Peppers: Italian Pepperoncini, Jalaro (white jalapeņo), Cuneo (yellow bell), Orange Bell, Marconi (red bell), Orange Fogo (hot/sweet Thia), Ancho San Luis or Anaheim (for .rellenos).

 

Melons: Bidwell Casaba, Sakata’s Sweet, Ambrosia Cantaloupe, Charentais Cantaloupe.

 

Squash:

Summer: Trombetta A pale green, snake shaped, climbing summer squash, prolific.

Winter: Galeux d’Eysines (soft peach color with cool looking cream colored warty bumps), Jarrahdale, Butternut (great keeper), Sucrine de Berry (productive), Thelma Sanders sweet potato (acorn type). Lady Godiva  (grown for its hulless seeds only-yum).

 

Celery: Celebration (rare) from Seeds of Change

 

Herbs: Grow fresh herbs. They’re easy, don’t take up much room because a little goes a long way and add so much freshness to a meal.

 

Dill: doesn’t like the heat but loves it here in spring and fall.

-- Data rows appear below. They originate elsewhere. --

/-- BQ (R140). -/
def decBq (f : Fields32) : Decoded :=
  need (f.d == 0 && f.a == 0) .fieldNotZero <|
  match f.f3.toNat with
  | 0 => .ok (.bq f.imm) | 1 => .ok (.bqn f.imm)
  | _ => .error .undefinedFunction

/-- SETV, LG and WC of R141, none when SETV = 0 (LG and WC must then be 0). A reserved WC is no reserved encoding: it sets
VILL (R142). -/
def decSetV (imm : BitVec 12) (k : Option SetV → Decoded) : Decoded :=
  if imm.extractLsb' 11 1 == 1 then k (some ⟨(imm.extractLsb' 4 2).toFin, imm.extractLsb' 0 4⟩)
  else need (imm.extractLsb' 0 6 == 0) .fieldNotZero (k none)

/-- STRIP (R141, R143, R144). -/
def decStrip (f : Fields32) : Decoded :=
  let mid := f.imm.extractLsb' 6 5
  match f.f3.toNat with
  | 0 => need (mid == 0) .fieldNotZero (decSetV f.imm fun sv => .ok (.vstrip (fr f.d) (fr f.a) sv))
  | 1 => decSetV f.imm fun sv => .ok (.vstripx (fr f.d) (fr f.a) (fr mid) sv)
  | 2 => need (f.d == 0 && f.a == 0 && f.imm == 0) .fieldNotZero (.ok .vrel)
  | _ => .error .undefinedFunction

/-- MODE (R145). -/
def decMode (f : Fields32) : Decoded :=
  need (f.d == 0 && f.a == 0) .fieldNotZero <|
  match f.f3.toNat with
  | 0 => need (f.imm.extractLsb' 1 11 == 0) .fieldNotZero (.ok (.mode (f.imm.extractLsb' 0 1 == 1)))
  | 1 => .ok (.apfork f.imm)
  | 2 => need (f.imm == 0) .fieldNotZero (.ok .apjoin)
  | _ => .error .undefinedFunction

/-- CREG (R147). -/
def decCreg (f : Fields32) : Decoded :=
  match f.f3.toNat with
  | 0 => need (f.a == 0) .fieldNotZero (.ok (.cread (fr f.d) f.imm))
  | 1 => need (f.d == 0) .fieldNotZero (.ok (.cwrite f.imm (fr f.a)))
  | 2 => .ok (.cswap (fr f.d) f.imm (fr f.a))
  | _ => .error .undefinedFunction

/-- FENCE (R273). -/
def decFence (f : Fields32) : Decoded :=
  need (f.f3 == 0) .undefinedFunction <|
  need (f.d == 0 && f.a == 0 && f.imm.extractLsb' 6 6 == 0) .fieldNotZero <|
  have? (scopeOf (f.imm.extractLsb' 0 3)) .reservedValue fun sc =>
  match (f.imm.extractLsb' 3 3).toNat with
  | 0 => .ok (.fenceFull sc) | 1 => .ok (.fenceAcq sc) | 2 => .ok (.fenceRel sc) | 3 => .ok (.fenceIfetch sc)
  | _ => .error .undefinedFunction

/-- TRAP (R295). -/
def decTrap (f : Fields32) : Decoded :=
  need (f.d == 0 && f.a == 0) .fieldNotZero <|
  match f.f3.toNat with
  | 0 => .ok (.trap f.imm)
  | 1 => need (f.imm == 0) .fieldNotZero (.ok .tret)
  | 2 => need (f.imm == 0) .fieldNotZero (.ok .adjourn)
  | _ => .error .undefinedFunction

/-- PGMV (R296, R297). -/
def decPgmv (f : Fields32) : Decoded :=
  match f.hi.toNat with
  | 0 => .ok (.pgmove (fr f.d) (fr f.a) (fr f.b))
  | 1 => need (f.b == 0) .fieldNotZero (.ok (.pgstat (fr f.d) (fr f.a)))
  | _ => .error .undefinedFunction

/-- Whether every slot above SL(CNT + 1) is zero (R114). -/
def slotsClear (cnt : BitVec 3) (slots : BitVec 18) : Bool := slots >>> (3 * (cnt.toNat + 2)) == 0

/-- CVY (R112, R114): CNT at [9:7], SL0 to SL5 at [27:10], [31:28] zero. -/
def decCvy (f : Fields32) : Decoded :=
  let all : BitVec 25 := f.off25
  let cnt : BitVec 3 := all.extractLsb' 0 3
  let slots : BitVec 18 := all.extractLsb' 3 18
  need (all.extractLsb' 21 4 == 0) .fieldNotZero <|
  need (decide (cnt.toNat < 5)) .reservedValue <|
  need (slotsClear cnt slots) .fieldNotZero (.ok (.cvy cnt slots))

/-- The 32-bit map of R106 and R107. -/
noncomputable def decFields32 (f : Fields32) : Decoded :=
  match f.op.toNat with
  | 0x01 => decIrr f
  | 0x02 => decIim f
  | 0x03 => .ok (.lui (fr f.d) f.imm20)
  | 0x04 => decImd f
  | 0x05 => .ok (.sld (ldOf f.f3) (fr f.d) (fr f.a) f.imm)
  | 0x06 => decSst f
  | 0x07 => decFrr f
  | 0x08 => decFma4 f
  | 0x09 => decFls f
  | 0x0A => decFcv f
  | 0x0B => .ok (.pcui (fr f.d) f.imm20)
  | 0x10 => decBcc f
  | 0x11 => .ok (.j f.off25)
  | 0x12 => .ok (.call f.off25)
  | 0x13 => decJr f
  | 0x14 => decBany f
  | 0x15 => decBq f
  | 0x18 => decStrip f
  | 0x19 => decMode f
  | 0x1A => decCreg f
  | 0x1C => decFence f
  | 0x1D => decTrap f
  | 0x1E => decPgmv f
  | 0x1F => decCvy f
  | 0x3E => if f.off25 == 0 then .ok .nop else .ok (.hint32 f.off25)
  | _ => .error .unassignedCell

Parsley and cilantro are even happy in the winter if covered on frosty nights.

Basil: Grow a row of it and make pesto (freeze and enjoy in winter too). Harvest top stems of leaves and plant will keep producing all summer.

 

I believe I’ll end here for now. I’d be happy to share more in another class. Citrus,

Avocado, winter gardening, lined beds, chickens, which preserving techniques I use for which crops, favorite books, pest control, etc.